But she never said, as I wanted her to say, “Get off from work while you’re suffering so, and don’t try to work while you’re in that condition.”
During this period, I grew to be supersensitive and self-conscious. I had a high, shrill voice, of which I was not aware till a doffer mimicked it one day. It was a small matter to him, but to me it was tragical. It wore on my imagination all through that day, it haunted me that night, it intruded itself on my solitude until I inwardly cried and grew depressed.
“What’s ailing you, lad?” commented my uncle the next morning. “You look as if you’d lost your best friend?” But I would not unburden myself of the load of guilty feeling that was on my shoulders—guilt, because my voice was high, shrill, and childish! I was afraid to meet people whom I knew on the street, and when I saw one I knew coming towards me, I would dash to the opposite side, or, if escape like that were impossible, I would turn towards a shop-window or pretend to be interested in a bit of dirt on a curbstone.

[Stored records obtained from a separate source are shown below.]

def FCond.code : FCond → BitVec 3
  | .eq => 0 | .ne => 1 | .lt => 2 | .le => 3 | .gt => 4 | .ge => 5 | .un => 6 | .or => 7

def FCond.ofCode (c : BitVec 3) : Option FCond :=
  match c.toNat with
  | 0 => some .eq | 1 => some .ne | 2 => some .lt | 3 => some .le | 4 => some .gt | 5 => some .ge | 6 => some .un
  | _ => some .or

def Census.code : Census → BitVec 3
  | .mask => 0 | .cnt => 1 | .atl => 2 | .maj => 3 | .full => 4

def Census.ofCode (c : BitVec 3) : Option Census :=
  match c.toNat with
  | 0 => some .mask | 1 => some .cnt | 2 => some .atl | 3 => some .maj | 4 => some .full | _ => none

def RedOp.code : RedOp → BitVec 3
  | .add => 0 | .min => 1 | .max => 2 | .and => 3 | .or => 4 | .xor => 5

def RedOp.ofCode (c : BitVec 3) : Option RedOp :=
  match c.toNat with
  | 0 => some .add | 1 => some .min | 2 => some .max | 3 => some .and | 4 => some .or | 5 => some .xor | _ => none

def AtomOp.code : AtomOp → BitVec 3
  | .add => 0 | .min => 1 | .max => 2 | .and => 3 | .or => 4 | .xor => 5 | .exch => 6

def AtomOp.ofCode (c : BitVec 3) : Option AtomOp :=
  match c.toNat with
  | 0 => some .add | 1 => some .min | 2 => some .max | 3 => some .and | 4 => some .or | 5 => some .xor | 6 => some .exch
  | _ => none

def Scope.code : Scope → BitVec 3
  | .lane => 0 | .core => 1 | .cluster => 2 | .die => 3 | .device => 4 | .system => 5

def Scope.ofCode (c : BitVec 3) : Option Scope :=
  match c.toNat with
  | 0 => some .lane | 1 => some .core | 2 => some .cluster | 3 => some .die | 4 => some .device | 5 => some .system
  | _ => none

/-- The fields of an instruction's words (R52 to R54). -/
structure Raw where
  op : BitVec 8
  g : BitVec 3 := 7
  gn : Bool := false
  d : BitVec 6 := 0
  a : BitVec 6 := 0
  b : BitVec 6 := 0
  c : BitVec 6 := 0
  mod : BitVec 10 := 0
  imm : BitVec 16 := 0
  sl : BitVec 3 := 0
  scope : BitVec 3 := 0
  patn : BitVec 8 := 0
  bolt : BitVec 6 := 0
  count : BitVec 12 := 0
  lit : Option (BitVec 64) := none
deriving DecidableEq, Repr

def Raw.guard (r : Raw) : Guard := ⟨r.g, r.gn⟩

/-- A source field: 63 takes the literal when the words hold one (R57). -/
def Raw.src (r : Raw) (f : BitVec 6) : Src :=
  match r.lit with
  | some v => if f = 63 then .lit v else .reg f
  | none => .reg f

def Src.field : Src → BitVec 6
  | .reg r => r
  | .lit _ => 63

def litOf (l : List Src) : Option (BitVec 64) :=
  l.findSome? fun x => match x with
    | .lit v => some v
    | .reg _ => none

/-- The lengths an instruction may be written in: any of R51, the 1-word form alone (R55), or the one form that carries a
target (R212). -/
inductive Form where
  | any | oneWord | near | far
deriving DecidableEq, Repr

/-- Words of an instruction by its LEN field (R51). -/
def lenWords (len : BitVec 2) : Nat :=
  match len.toNat with
  | 0 => 1 | 1 => 3 | 2 => 3 | _ => 5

Mark Waterhouse, an old crippled Englishman, who ran the elevator and with whom I talked often while in the elevator room, seemed to understand me thoroughly when I told him how I felt.
“Aye, lad,” he said, “it’s growing tha’ art. Growing swift, too: tall like a bullrush. It’s bad for thee to be in this ’ot room an’ working. Tha’ needs fresh hair; lots on’t. Lots o’ fresh hair to get in th’ blood an’ bone, like.”
“But aunt won’t let me stay at home,” I said.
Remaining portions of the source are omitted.